Survivorship: Heart Health After Targeted Therapy

Author: OncoLink Team
Last Reviewed: September 30, 2019

Some targeted therapy medications can cause heart problems. This can happen while you are receiving treatment. However, the long-term risk of heart problems after these medications is not as clear. It is important to understand the symptoms of heart issues to report to your provider and the ways you can help keep your heart healthy.

Who is at risk?

Patients who receive a targeted therapy medication to treat their cancer are at risk. These medications include trastuzumab (Herceptin) and tyrosine kinase inhibitor (imatinib, dasatinib, nilotinib, ponatinib, trametinib, dabrafenib, sorafenib, cabozantinib, lenvatinib, sunitinib, erlotinib, gefitinib). Things that can increase the risk of heart problems with these medications include:

  • Having 2 or more cardiac risk factors makes your risk higher. These include smoking, high blood pressure, diabetes, high cholesterol, and obesity.
  • Having heart problems such as heart attack, heart failure or valve disease before or during cancer treatment can also increase the risk of heart problems.
  • The risk is higher if you also receive other cancer medicines that can affect the heart (such as anthracyclines) or radiation that includes the heart in the treatment area.

What heart problems can occur?

The most common issues are a decrease in left ventricular function (called "heart failure") or cardiomyopathy (weakening of the heart muscle). Some patients develop high blood pressure while receiving these medications. This does not always resolve after treatment ends and should be managed with medications if needed.

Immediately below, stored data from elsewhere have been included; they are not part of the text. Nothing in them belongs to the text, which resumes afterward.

-- ==== Sys2Proof/Proofs/BlinkSchedule.lean ====
section
/-! The blink schedule (42_yuv_plane_compositor.md R158, R159): each window of FPS counter values is visible for its
first FPS / 2. -/

namespace Sys2Proof.Machine

/-- Value `j` of a window has phase `j`. -/
theorem visible_window {fps j : Nat} (hj : j < fps) (a : Nat) : visible (a * fps + j) fps = decide (j < fps / 2) := by
  rw [visible, phase, Nat.mul_add_mod_of_lt hj]

/-- Of the numbers below `k + rest` exactly the first `k` are below `k`. -/
theorem filter_lt_range_add (k rest : Nat) :
    (List.range (k + rest)).filter (fun j => decide (j < k)) = List.range k := by
  have below : (List.range k).filter (fun j => decide (j < k)) = List.range k :=
    List.filter_eq_self.2 fun _ hj => decide_eq_true (List.mem_range.1 hj)
  have above : ((List.range rest).map (k + ·)).filter (fun j => decide (j < k)) = [] := by
    refine List.filter_eq_nil_iff.2 fun j hj hlt => ?_
    obtain ⟨i, -, rfl⟩ := List.mem_map.1 hj
    exact Nat.not_lt.2 (Nat.le_add_right k i) (of_decide_eq_true hlt)
  rw [List.range_add, List.filter_append, below, above, List.append_nil]

/-- The visible values of a window are its first FPS / 2. -/
theorem filter_visible_window (fps a : Nat) :
    (List.range fps).filter (fun j => visible (a * fps + j) fps) = List.range (fps / 2) := by
  calc (List.range fps).filter (fun j => visible (a * fps + j) fps)
    _ = (List.range fps).filter (fun j => decide (j < fps / 2)) :=
      List.filter_congr fun _ hj => visible_window (List.mem_range.1 hj) a
    _ = List.range (fps / 2) := by
      obtain ⟨rest, split⟩ := Nat.exists_eq_add_of_le (Nat.div_le_self fps 2)
      generalize fps / 2 = k at split ⊢
      rw [split, filter_lt_range_add]

/-- With FPS = 2 or 3 the visible half of a window is its first value. -/
theorem visible_iff_mod_eq_zero {fps : Nat} (half : fps / 2 = 1) (c : Nat) : visible c fps = true ↔ c % fps = 0 := by
  rw [visible, phase, half, decide_eq_true_iff, Nat.lt_one_iff]

/-- Settles O40: the windows, the count of their visible values, and the three least rates. -/
theorem blinkScheduleShape : Obligations.BlinkScheduleShape := by
  refine ⟨fun fps a j hj => ?_, fun fps a _ => ?_, fun c => ⟨?_, ?_, ?_⟩⟩
  · rw [visible_window hj, decide_eq_true_iff]
  · rw [filter_visible_window, List.length_range]
  · exact decide_eq_false (Nat.not_lt_zero _)
  · exact visible_iff_mod_eq_zero rfl c
  · exact visible_iff_mod_eq_zero rfl c

end Sys2Proof.Machine
end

What symptoms should I report to my provider?

You should be aware of the potential for heart problems and report any symptoms to your healthcare provider. Symptoms to report include:

  • New or worsening shortness of breath or cough.
  • Difficulty breathing when lying down.
  • New difficulty exercising or doing activity.
  • Swelling of hands or feet (fluid retention).
  • Palpitations (feel like your heart is beating very hard or fast).
  • Chest pain should be reported immediately or be evaluated in the ER.

What can I do to keep my heart healthy?

  • See your healthcare provider for a physical every year.
  • Work with your provider to control other health problems that can affect the heart, such as high blood pressure, diabetes, high cholesterol or cardiovascular disease.
  • Maintain a healthy lifestyle:
    • Do not smoke or use drugs.
    • Maintain a healthy weight.
    • Exercise regularly.
    • Eat a well-balanced diet.
  • If you develop any symptoms, you should have an echocardiogram and blood work to further evaluate your symptoms. You should consider being seen in a survivorship clinic or by a cardio-oncology specialist.

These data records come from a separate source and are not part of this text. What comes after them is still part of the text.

/-- The record of a refusal on the checker's page (R339). -/
def mpuRecord (c : Nat) (q : Requester) (k : AccKind) (a : Nat) (cause : DenyCause) (rgn : Option Nat) (s : State) : State :=
  let p := pgMpu c
  let deny : W32 := w32 (q.master.toNat * 0x1000000 + kindCode k * 0x400000 + b2n q.priv * 0x200000 + denyCode cause * 0x80000
    + (match rgn with | some n => 0x20 + n | none => 0))
  let s := if s.getFld p 0x020 0 8 = 0 then s.setReg p 0x044 deny else s
  let s := recordError p (if cause = .overlap then 0x41 else 0x40) a s
  (s.incSat p 0x048 0 16).setEvt p 1

/-- The address a checker sees: a peek read is evaluated at the normal offset (R42). -/
def mpuAddress (k : AccKind) (a : Nat) : Nat := if inWindow a ∧ k = .read ∧ 0x800 ≤ a % 0x1000 then a - 0x800 else a

/-- The checker's test of a transaction by its first byte (R331, R332, R334): refused, and the state with the record. -/
def mpuCheck (q : Requester) (k : AccKind) (a : Nat) (s : State) : Bool × State :=
  match checkerOf a with
  | none => (false, s)
  | some c =>
    match mpuDecide c q k (mpuAddress k a) s with
    | none => (false, s)
    | some (cause, rgn) => (true, mpuRecord c q k (mpuAddress k a) cause rgn s)

/-! ### Banks -/

/-- The state of a bank's array: by R301 for the banks with a page, the group's domain for a Deputy memory (R22). -/
def bankPower (b : Nat) (s : State) : Power := if b < 52 then s.array b else s.domain (52 + (b - 52) / 4)

/-- The owning District of a bank (R292). -/
def bankDistrict (b : Nat) : Option Nat := if b < 32 then some (b / 8) else if b < 48 then some ((b - 32) / 4) else none

/-- The owner that BLK_OWNER names. -/
def ownerField (b : Nat) (s : State) : Nat := s.getFld (pgBnk b) 0x018 0 8

/-- A master is admitted to a bank's port, as owner in effect, through the Winder window or by BNK_STEAL (R295, R296); once a hand-over has
begun, what its old owner issues is a non-owner's (R294). -/
def bankAdmits (b : Nat) (m : Nat) (k : AccKind) (s : State) : Bool :=
  if 52 ≤ b then true
  else
    let p := s.bank b
    let steal := s.reg (pgBnk b) 0x040
    (decide (p.owner.toNat = m) && !p.draining)
    || (match bankDistrict b with
        | some d => decide (0x50 + 16 * d ≤ m) && decide (m < 0x60 + 16 * d) && bit (s.reg (pgBnk b) 0x018) (16 + m % 16)
        | none => false)
    || (decide (32 ≤ b) && decide (b < 48) && decide (0x90 ≤ m) && decide (m < 0x94) && bit steal 0)
    || (decide (0x20 ≤ m) && decide (m < 0x24) && bit steal 1)
    || (decide (m = 0xA0) && bit steal 2)
    || (decide (m = 0xFE) && (decide (k ≠ .write) || bit steal 3))
    || decide (m = 0xFF)

/-- A master is the new owner of a hand-over that a bank drains (R295 row 2). -/
def newOwner (b : Nat) (m : Byte) (s : State) : Bool :=
  decide (b < 52) && (s.bank b).draining && decide (ownerField b s = m.toNat)

/-- The Roster buffer and entry of an address of the Gate bank (R53). -/
def rosterPlace (a : Nat) : Option (Nat × Nat) :=
  if 0x02780000 ≤ a ∧ a < 0x02788000 then some ((a - 0x02780000) / 0x4000, (a - 0x02780000) % 0x4000 / 16) else none

/-- The buffer ONS_ROSTER_CTRL.ACTIVE names. -/
def activeBuffer (s : State) : Nat := s.getFld pgOns 0x040 0 1

/-- The validation result of ONS_ROSTER_STAT. -/
def rosterResult (s : State) : Nat := s.getFld pgOns 0x044 0 3

/-- A write to the inactive buffer or plan cancels a pending switch (R57). -/
def rosterModified (index : Nat) (s : State) : State :=
  if rosterResult s = 1 ∨ rosterResult s = 2 then
    ((s.setFld pgOns 0x044 0 3 4).setFld pgOns 0x044 8 8 0x08).setFld pgOns 0x044 16 10 index
  else s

It can be scary to learn about the late effects of cancer treatment. Understand that these complications are not common but knowing about them helps you stay healthy. You can learn more about caring for your health after cancer treatment by creating an OncoLife survivorship care plan.

References

Armenian, S. H., Lacchetti, C., Barac, A., Carver, J., Constine, L. S., Denduluri, N., ... & Fabian, C. (2016). Prevention and monitoring of cardiac dysfunction in survivors of adult cancers: American Society of Clinical Oncology Clinical Practice Guideline. Journal of Clinical Oncology

Hurtado-de-Mendoza, D., Loaiza-Bonilla, A., Bonilla-Reyes, P. A., Tinoco, G., & Alcorta, R. (2017). Cardio-oncology: cancer therapy-related cardiovascular complications in a molecular targeted era: new concepts and perspectives. Cureus9(5). 

Steingart, R. M., Yadav, N., Manrique, C., Carver, J. R., & Liu, J. (2013, December). Cancer survivorship: cardiotoxic therapy in the adult cancer patient; cardiac outcomes with recommendations for patient management. In Seminars in Oncology (Vol. 40, No. 6, pp. 690-708). WB Saunders.  

Tromp, J., Steggink, L. C., Veldhuisen, D. V., Gietema, J. A., & Meer, P. van der. (2017a). Cardio‐Oncology: Progress in Diagnosis and Treatment of Cardiac Dysfunction. Clinical Pharmacology & Therapeutics101(4), 481–490.